[YOUR TASK]
Retype word for word the lines of the data below, from the first to the one bearing "progBase open (R29)", with that one included.

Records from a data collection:
-- ==== Sys2Proof/Config.lean ====
section
/-! DEFINITION. What the spec leaves to the launch (R29: the open parameters progBase and initGR) and the model fixes for
`State.reset`, which has no parameters. A run from other values is `State.launch`, where both are arguments. Nothing else
of this machine is open: the spec leaves no result of an instruction undefined, so there is no free value here. -/

namespace Sys2Proof.Config

/-- PRESUMED (log 2), unsafe: where the pc and the empty text stand after `State.reset`. The spec leaves progBase open (R29)
and names 0x1C000000, the architecture's own reset entry, as orientation only (GK10). -/
def resetBase : DWord := 0x1C000000

/-- DESIGN CHOICE (log 1), unsafe: what general registers 1 to 31 hold after `State.reset`. The spec leaves them open
(R29 (b), initGR). -/
def resetGR : DWord := 0

end Sys2Proof.Config
end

[ANSWER SPACE]
-- ==== Sys2Proof/Config.lean ====
section
/-! DEFINITION. What the spec leaves to the launch (R29: the open parameters progBase and initGR) and the model fixes for
`State.reset`, which has no parameters. A run from other values is `State.launch`, where both are arguments. Nothing else
of this machine is open: the spec leaves no result of an instruction undefined, so there is no free value here. -/

namespace Sys2Proof.Config

/-- PRESUMED (log 2), unsafe: where the pc and the empty text stand after `State.reset`. The spec leaves progBase open (R29)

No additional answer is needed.